- **Directions for this task**:
Where in the entries below does "keep" appear? Copy every line that has it.

Dataset records:
★ ★ ★ ★

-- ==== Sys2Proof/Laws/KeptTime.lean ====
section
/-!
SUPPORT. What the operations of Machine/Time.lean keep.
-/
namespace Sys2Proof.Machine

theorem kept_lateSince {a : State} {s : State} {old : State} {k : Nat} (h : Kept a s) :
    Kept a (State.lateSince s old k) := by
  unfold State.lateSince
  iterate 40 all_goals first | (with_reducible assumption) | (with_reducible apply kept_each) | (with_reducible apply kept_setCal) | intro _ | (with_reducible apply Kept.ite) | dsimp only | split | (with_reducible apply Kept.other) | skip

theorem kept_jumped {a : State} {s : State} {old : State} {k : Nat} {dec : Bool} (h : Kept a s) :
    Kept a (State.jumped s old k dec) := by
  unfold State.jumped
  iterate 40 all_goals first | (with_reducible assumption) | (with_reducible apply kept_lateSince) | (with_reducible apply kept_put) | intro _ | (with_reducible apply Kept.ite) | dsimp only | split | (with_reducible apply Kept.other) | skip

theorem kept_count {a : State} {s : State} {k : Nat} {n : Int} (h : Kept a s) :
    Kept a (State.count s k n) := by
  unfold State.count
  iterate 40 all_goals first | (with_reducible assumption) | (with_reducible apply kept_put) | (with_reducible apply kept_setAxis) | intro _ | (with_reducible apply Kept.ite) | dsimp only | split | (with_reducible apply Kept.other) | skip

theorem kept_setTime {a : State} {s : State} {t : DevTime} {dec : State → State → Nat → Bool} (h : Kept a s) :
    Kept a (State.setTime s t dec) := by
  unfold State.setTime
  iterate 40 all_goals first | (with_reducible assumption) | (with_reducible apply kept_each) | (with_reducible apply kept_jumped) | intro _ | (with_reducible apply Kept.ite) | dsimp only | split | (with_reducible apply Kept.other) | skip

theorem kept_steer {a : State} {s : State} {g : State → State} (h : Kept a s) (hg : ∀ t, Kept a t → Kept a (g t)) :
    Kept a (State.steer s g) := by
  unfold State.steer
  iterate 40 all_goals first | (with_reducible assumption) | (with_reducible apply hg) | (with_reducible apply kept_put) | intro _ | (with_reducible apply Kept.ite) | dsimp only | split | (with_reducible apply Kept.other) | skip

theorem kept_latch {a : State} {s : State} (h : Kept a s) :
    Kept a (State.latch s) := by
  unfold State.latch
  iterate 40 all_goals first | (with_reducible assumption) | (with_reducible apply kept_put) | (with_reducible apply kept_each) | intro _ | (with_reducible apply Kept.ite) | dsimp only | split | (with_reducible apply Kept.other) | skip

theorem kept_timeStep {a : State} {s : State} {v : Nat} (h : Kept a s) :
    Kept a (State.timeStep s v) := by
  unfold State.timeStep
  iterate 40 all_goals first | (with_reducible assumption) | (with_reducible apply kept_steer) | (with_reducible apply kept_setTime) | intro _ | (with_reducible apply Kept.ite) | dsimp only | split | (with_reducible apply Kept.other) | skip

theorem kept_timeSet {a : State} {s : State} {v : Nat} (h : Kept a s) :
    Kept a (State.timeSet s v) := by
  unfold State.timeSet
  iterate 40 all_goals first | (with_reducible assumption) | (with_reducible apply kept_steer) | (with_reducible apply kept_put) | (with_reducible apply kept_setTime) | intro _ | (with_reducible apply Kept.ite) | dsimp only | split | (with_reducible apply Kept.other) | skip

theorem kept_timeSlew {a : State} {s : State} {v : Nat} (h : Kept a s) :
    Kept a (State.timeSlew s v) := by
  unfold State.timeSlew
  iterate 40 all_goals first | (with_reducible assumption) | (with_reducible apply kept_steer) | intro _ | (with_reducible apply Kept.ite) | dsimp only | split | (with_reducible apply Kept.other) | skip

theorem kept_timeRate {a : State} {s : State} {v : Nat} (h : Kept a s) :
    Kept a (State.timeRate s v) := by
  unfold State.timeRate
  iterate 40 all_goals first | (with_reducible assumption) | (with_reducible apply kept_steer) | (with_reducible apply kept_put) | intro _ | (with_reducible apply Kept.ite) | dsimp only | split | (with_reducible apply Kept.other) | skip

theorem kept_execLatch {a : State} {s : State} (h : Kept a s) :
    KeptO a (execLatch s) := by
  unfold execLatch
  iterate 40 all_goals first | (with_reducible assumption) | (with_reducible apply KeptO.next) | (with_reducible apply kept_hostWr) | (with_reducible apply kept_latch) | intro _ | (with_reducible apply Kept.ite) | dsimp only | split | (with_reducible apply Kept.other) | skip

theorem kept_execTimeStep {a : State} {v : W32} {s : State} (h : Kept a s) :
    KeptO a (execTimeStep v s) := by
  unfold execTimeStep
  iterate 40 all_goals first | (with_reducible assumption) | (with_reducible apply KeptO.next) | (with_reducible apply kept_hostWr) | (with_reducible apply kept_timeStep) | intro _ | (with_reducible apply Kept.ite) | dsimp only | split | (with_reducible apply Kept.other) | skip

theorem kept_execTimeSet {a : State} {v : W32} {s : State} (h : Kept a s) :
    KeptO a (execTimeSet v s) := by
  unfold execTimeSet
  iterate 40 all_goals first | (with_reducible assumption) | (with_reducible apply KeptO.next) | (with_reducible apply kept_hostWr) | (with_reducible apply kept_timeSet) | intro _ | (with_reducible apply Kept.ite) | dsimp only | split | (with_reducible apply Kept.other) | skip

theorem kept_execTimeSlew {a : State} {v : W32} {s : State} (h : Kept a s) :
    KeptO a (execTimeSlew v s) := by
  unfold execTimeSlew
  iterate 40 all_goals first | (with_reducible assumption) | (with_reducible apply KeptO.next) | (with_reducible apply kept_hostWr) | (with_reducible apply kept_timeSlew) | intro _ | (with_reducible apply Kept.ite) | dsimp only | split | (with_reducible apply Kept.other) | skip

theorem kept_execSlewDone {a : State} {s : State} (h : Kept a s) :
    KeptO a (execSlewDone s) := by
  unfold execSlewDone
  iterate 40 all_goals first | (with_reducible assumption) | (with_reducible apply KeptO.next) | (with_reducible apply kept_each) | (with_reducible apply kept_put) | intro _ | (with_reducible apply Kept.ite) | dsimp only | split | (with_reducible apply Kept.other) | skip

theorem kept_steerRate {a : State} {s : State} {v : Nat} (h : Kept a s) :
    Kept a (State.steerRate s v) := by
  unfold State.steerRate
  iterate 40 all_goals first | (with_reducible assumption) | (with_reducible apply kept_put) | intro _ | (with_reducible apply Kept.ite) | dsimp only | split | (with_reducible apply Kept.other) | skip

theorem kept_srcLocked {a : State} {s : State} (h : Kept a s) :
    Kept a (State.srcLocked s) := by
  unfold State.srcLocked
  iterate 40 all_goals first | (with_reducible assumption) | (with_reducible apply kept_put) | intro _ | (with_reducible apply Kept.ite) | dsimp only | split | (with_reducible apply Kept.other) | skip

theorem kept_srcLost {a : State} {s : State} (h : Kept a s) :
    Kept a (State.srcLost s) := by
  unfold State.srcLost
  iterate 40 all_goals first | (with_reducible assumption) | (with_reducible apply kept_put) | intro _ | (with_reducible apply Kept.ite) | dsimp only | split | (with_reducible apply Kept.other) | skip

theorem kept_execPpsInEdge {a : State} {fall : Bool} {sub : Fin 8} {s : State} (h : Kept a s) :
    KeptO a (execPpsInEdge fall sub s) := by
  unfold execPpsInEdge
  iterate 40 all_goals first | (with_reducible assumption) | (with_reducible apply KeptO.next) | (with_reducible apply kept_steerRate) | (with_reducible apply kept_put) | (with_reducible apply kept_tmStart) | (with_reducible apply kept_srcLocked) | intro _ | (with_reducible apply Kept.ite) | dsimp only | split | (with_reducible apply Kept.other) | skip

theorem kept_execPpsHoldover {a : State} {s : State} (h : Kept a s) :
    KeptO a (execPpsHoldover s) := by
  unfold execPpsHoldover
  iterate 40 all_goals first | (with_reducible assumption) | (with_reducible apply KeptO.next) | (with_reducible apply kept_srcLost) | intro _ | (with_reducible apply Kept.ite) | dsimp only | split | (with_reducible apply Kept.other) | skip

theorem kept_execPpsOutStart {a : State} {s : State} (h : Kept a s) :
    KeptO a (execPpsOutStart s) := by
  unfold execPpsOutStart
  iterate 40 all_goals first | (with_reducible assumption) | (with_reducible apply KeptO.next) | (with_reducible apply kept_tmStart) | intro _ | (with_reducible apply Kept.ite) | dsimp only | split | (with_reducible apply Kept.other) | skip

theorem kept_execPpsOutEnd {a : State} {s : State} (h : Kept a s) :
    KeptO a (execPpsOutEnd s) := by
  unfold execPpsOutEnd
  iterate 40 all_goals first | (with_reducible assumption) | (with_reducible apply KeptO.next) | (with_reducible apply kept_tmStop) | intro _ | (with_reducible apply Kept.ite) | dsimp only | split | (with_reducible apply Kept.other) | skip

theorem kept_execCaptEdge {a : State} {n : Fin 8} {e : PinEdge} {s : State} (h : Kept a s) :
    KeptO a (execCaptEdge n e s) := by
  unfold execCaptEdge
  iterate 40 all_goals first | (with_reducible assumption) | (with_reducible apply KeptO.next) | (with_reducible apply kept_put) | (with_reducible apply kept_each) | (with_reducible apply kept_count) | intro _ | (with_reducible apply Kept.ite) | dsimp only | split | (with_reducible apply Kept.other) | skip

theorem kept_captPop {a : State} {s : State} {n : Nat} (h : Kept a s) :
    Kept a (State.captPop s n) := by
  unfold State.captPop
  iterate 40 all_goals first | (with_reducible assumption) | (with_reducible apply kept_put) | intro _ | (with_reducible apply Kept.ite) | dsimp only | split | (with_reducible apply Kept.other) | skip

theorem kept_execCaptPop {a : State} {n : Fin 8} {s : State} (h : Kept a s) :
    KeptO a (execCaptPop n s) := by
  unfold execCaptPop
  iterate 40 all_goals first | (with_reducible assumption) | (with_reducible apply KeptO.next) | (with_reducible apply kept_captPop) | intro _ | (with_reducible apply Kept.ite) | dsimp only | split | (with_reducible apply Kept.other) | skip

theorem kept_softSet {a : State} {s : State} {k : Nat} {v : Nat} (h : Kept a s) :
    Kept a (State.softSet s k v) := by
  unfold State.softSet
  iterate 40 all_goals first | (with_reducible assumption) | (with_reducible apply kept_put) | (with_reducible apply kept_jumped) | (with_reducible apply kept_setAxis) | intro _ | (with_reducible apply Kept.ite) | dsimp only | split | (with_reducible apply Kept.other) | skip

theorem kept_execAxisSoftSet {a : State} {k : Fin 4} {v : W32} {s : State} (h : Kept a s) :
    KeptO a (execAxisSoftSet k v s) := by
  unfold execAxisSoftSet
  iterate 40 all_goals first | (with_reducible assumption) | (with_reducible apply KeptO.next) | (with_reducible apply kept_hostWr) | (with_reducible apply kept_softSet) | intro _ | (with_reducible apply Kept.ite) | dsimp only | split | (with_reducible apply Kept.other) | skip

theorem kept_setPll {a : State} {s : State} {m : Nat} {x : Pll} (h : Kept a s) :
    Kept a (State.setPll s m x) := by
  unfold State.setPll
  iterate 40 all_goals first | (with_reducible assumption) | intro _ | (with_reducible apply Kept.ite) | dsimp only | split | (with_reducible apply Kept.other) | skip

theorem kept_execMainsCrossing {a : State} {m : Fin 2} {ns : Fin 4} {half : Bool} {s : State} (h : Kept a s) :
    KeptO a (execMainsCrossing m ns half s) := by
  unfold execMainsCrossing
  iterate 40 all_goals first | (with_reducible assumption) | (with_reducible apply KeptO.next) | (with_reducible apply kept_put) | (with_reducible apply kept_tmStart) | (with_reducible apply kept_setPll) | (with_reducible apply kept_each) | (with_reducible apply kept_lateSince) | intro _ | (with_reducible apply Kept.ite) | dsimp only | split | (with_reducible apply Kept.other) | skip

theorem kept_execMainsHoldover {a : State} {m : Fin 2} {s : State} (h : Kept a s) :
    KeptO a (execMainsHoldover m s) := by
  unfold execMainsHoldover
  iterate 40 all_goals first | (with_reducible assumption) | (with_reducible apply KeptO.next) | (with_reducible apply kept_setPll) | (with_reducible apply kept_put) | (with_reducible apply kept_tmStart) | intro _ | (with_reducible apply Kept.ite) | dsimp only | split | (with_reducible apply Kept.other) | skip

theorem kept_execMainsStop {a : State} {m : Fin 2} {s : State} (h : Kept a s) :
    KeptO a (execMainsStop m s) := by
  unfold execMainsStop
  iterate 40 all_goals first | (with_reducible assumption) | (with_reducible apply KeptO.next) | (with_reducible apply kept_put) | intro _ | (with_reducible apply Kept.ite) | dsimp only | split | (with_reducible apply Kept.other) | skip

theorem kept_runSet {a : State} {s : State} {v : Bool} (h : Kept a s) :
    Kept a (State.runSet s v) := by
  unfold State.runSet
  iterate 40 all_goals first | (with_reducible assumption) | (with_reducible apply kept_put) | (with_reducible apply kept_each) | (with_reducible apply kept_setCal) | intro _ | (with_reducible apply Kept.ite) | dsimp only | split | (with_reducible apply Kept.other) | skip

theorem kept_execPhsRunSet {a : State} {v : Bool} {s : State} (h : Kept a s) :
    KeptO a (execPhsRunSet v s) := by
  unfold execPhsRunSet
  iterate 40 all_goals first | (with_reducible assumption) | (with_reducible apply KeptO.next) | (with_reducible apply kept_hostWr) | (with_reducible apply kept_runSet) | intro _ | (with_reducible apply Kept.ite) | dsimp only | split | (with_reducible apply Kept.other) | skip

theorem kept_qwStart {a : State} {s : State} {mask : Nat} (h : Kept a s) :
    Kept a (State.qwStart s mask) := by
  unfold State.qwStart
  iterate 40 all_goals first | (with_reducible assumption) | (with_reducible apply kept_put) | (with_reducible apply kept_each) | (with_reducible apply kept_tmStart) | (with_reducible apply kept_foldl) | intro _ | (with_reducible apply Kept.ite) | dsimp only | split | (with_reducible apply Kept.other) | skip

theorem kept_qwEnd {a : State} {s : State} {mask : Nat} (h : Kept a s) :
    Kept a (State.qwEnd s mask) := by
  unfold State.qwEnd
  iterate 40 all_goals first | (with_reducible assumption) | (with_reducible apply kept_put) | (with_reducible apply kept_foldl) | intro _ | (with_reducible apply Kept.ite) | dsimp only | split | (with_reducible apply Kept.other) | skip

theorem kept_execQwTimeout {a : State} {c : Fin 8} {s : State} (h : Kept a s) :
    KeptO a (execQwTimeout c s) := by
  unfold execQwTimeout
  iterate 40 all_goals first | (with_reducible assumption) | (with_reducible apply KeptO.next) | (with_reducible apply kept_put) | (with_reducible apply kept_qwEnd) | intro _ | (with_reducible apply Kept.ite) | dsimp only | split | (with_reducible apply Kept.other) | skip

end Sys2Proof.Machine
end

★ ★ ★ ★

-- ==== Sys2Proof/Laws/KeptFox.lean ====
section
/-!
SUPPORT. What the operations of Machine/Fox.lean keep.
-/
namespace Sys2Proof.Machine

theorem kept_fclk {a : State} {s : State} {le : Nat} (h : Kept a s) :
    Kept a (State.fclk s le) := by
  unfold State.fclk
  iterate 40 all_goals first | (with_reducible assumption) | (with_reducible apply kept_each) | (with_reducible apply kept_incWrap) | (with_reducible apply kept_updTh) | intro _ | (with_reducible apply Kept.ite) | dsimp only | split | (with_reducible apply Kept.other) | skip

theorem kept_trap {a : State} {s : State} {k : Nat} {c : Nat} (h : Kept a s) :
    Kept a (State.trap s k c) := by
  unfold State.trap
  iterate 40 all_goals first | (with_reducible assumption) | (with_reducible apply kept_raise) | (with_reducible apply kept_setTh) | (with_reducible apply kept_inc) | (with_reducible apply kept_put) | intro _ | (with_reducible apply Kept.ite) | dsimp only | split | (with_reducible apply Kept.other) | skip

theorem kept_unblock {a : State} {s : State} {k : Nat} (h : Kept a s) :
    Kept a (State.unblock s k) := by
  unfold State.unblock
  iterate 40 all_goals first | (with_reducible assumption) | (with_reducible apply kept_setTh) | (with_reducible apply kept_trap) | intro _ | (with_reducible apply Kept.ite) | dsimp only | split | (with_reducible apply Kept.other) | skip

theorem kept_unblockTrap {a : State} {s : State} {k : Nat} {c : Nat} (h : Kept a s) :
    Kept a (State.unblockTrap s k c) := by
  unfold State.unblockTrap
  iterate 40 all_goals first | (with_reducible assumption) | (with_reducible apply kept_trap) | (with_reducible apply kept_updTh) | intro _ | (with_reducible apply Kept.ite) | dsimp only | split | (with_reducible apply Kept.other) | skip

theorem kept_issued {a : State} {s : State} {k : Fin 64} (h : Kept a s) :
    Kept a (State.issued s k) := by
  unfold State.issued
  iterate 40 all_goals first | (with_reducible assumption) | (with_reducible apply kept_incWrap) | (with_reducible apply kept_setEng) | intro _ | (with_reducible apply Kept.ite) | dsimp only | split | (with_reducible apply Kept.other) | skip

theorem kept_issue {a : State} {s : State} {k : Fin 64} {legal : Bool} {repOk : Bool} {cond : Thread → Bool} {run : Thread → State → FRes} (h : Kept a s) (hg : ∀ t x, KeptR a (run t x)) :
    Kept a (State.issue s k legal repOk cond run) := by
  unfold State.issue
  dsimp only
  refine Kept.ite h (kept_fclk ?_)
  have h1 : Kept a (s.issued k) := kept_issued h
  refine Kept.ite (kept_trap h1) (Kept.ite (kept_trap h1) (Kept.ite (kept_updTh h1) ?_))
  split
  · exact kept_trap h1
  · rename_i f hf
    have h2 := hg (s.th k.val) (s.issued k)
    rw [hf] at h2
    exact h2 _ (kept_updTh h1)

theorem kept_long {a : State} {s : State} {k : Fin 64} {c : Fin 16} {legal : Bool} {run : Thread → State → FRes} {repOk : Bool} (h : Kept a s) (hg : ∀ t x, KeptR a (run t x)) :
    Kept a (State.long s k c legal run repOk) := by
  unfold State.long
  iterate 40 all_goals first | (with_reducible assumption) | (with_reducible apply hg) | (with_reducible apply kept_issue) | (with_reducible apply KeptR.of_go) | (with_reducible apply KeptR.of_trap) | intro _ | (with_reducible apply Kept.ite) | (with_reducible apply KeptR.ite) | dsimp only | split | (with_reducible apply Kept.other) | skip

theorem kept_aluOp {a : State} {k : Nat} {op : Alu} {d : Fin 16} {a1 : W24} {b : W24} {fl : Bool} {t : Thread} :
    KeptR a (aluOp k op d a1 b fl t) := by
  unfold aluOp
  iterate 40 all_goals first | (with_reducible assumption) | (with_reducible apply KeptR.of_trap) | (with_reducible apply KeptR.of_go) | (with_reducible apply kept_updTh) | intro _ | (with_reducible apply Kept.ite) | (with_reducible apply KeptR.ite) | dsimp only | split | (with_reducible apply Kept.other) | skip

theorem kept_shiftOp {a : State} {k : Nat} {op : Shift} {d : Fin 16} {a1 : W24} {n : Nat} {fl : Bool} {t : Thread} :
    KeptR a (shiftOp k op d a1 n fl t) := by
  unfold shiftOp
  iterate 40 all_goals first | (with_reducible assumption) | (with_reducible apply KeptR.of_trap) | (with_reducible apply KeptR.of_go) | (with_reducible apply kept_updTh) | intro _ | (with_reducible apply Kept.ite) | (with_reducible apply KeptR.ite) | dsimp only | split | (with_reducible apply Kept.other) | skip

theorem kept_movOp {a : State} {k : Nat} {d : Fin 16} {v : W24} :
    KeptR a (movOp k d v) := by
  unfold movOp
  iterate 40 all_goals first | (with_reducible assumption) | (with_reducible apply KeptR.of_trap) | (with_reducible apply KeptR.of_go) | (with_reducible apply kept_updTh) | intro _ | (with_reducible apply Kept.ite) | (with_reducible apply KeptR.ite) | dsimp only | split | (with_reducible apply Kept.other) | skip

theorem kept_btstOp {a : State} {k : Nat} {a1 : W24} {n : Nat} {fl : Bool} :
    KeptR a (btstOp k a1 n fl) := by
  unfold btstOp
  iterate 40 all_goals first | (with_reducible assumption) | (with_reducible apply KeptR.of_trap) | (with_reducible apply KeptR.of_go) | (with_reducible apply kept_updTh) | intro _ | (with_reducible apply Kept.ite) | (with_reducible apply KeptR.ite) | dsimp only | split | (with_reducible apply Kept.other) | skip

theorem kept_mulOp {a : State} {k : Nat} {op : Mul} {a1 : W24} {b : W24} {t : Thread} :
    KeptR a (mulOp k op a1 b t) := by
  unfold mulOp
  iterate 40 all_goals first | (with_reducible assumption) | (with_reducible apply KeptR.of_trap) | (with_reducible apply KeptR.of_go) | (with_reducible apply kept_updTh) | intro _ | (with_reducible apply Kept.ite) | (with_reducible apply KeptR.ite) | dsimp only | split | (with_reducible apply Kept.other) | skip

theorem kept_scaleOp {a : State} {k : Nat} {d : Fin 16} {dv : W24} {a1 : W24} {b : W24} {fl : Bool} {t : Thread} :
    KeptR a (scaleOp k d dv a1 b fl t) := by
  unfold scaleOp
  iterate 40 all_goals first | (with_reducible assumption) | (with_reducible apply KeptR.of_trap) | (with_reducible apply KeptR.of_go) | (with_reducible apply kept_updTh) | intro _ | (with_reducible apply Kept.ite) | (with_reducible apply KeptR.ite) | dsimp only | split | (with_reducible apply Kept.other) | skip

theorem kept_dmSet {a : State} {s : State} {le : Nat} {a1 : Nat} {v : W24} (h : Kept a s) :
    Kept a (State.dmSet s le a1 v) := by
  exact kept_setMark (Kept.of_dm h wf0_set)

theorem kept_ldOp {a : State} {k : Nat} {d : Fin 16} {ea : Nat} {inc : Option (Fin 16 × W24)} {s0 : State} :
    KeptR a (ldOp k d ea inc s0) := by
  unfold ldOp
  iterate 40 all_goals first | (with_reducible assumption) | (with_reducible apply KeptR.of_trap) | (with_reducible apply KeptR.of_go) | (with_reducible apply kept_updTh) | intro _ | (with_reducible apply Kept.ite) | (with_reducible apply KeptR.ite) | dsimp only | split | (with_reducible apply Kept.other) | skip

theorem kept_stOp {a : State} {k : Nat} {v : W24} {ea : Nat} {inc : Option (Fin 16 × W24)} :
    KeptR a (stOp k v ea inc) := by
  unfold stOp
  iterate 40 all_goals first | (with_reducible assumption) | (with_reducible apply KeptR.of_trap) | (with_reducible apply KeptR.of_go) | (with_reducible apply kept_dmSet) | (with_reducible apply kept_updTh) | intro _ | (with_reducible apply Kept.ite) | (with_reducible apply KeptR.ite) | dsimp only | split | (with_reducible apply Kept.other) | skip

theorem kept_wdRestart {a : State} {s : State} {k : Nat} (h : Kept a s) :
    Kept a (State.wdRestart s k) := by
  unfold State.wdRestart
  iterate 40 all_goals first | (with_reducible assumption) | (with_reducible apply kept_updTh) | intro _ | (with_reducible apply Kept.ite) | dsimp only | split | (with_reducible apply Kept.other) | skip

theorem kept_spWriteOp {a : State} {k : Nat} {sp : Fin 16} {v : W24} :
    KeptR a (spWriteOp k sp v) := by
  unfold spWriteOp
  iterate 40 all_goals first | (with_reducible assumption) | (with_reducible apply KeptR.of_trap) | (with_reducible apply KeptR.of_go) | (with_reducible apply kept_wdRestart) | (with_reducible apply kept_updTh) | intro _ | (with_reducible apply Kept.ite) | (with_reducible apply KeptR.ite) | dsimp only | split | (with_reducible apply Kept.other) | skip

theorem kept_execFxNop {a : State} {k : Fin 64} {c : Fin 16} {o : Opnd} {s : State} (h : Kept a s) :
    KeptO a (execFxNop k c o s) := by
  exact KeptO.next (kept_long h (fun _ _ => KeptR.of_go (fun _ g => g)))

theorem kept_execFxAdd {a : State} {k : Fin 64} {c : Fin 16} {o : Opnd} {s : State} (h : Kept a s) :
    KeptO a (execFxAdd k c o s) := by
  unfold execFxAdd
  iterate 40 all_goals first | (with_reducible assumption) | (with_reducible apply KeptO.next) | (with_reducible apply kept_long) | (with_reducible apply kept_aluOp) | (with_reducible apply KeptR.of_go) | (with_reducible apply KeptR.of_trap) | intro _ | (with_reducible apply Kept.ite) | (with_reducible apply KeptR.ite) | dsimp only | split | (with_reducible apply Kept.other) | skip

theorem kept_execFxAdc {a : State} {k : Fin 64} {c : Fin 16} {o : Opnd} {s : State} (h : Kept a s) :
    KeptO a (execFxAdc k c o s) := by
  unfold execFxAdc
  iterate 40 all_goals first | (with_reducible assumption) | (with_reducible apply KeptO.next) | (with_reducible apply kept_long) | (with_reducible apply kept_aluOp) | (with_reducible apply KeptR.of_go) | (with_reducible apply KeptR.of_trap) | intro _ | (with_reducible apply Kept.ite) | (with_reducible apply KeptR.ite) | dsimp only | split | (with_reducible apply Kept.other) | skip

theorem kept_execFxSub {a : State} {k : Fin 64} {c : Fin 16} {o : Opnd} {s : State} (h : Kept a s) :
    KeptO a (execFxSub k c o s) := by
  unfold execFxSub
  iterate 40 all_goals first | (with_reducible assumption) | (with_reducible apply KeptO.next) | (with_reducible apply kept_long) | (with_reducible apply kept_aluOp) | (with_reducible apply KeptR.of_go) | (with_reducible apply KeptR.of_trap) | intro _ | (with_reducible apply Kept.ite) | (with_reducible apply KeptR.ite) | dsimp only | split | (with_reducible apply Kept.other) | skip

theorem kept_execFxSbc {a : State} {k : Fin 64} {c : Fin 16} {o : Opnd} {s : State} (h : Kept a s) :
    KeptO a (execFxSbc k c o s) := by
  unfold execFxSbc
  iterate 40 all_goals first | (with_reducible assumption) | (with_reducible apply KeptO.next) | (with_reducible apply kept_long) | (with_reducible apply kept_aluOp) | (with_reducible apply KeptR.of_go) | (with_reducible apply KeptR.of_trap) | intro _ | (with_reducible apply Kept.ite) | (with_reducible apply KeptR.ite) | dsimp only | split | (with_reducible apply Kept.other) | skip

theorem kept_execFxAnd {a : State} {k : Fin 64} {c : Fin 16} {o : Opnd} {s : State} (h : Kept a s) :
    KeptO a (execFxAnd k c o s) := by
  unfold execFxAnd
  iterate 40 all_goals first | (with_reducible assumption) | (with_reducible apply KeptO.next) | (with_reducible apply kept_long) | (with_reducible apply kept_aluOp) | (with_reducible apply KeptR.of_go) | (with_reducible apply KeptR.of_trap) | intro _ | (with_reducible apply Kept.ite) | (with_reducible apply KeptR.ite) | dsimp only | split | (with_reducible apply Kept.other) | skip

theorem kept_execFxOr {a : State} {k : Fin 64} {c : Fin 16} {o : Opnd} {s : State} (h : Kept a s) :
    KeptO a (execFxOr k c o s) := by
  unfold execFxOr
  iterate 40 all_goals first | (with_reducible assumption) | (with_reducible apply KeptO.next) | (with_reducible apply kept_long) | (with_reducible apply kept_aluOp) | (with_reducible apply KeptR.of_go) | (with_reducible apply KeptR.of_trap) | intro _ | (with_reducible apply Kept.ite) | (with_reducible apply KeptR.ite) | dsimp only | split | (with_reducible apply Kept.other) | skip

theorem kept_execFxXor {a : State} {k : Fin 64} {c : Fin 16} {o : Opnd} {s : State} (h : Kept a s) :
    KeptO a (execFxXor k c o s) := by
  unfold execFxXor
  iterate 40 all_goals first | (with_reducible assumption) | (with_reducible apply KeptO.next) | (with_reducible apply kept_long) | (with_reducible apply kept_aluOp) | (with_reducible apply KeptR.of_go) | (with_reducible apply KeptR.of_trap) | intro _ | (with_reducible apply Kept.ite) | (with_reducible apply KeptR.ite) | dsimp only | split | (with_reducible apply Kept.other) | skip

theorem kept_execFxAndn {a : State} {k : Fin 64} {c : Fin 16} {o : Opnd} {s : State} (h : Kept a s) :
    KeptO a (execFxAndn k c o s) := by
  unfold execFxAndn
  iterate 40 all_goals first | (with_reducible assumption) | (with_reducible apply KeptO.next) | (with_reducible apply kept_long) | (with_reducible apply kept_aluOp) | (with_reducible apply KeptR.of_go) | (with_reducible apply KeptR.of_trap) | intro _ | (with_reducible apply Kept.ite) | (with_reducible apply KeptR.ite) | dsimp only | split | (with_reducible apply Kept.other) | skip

★ ★ ★ ★

- **Written solution**:
SUPPORT. What the operations of Machine/Time.lean keep.
SUPPORT. What the operations of Machine/Fox.lean keep.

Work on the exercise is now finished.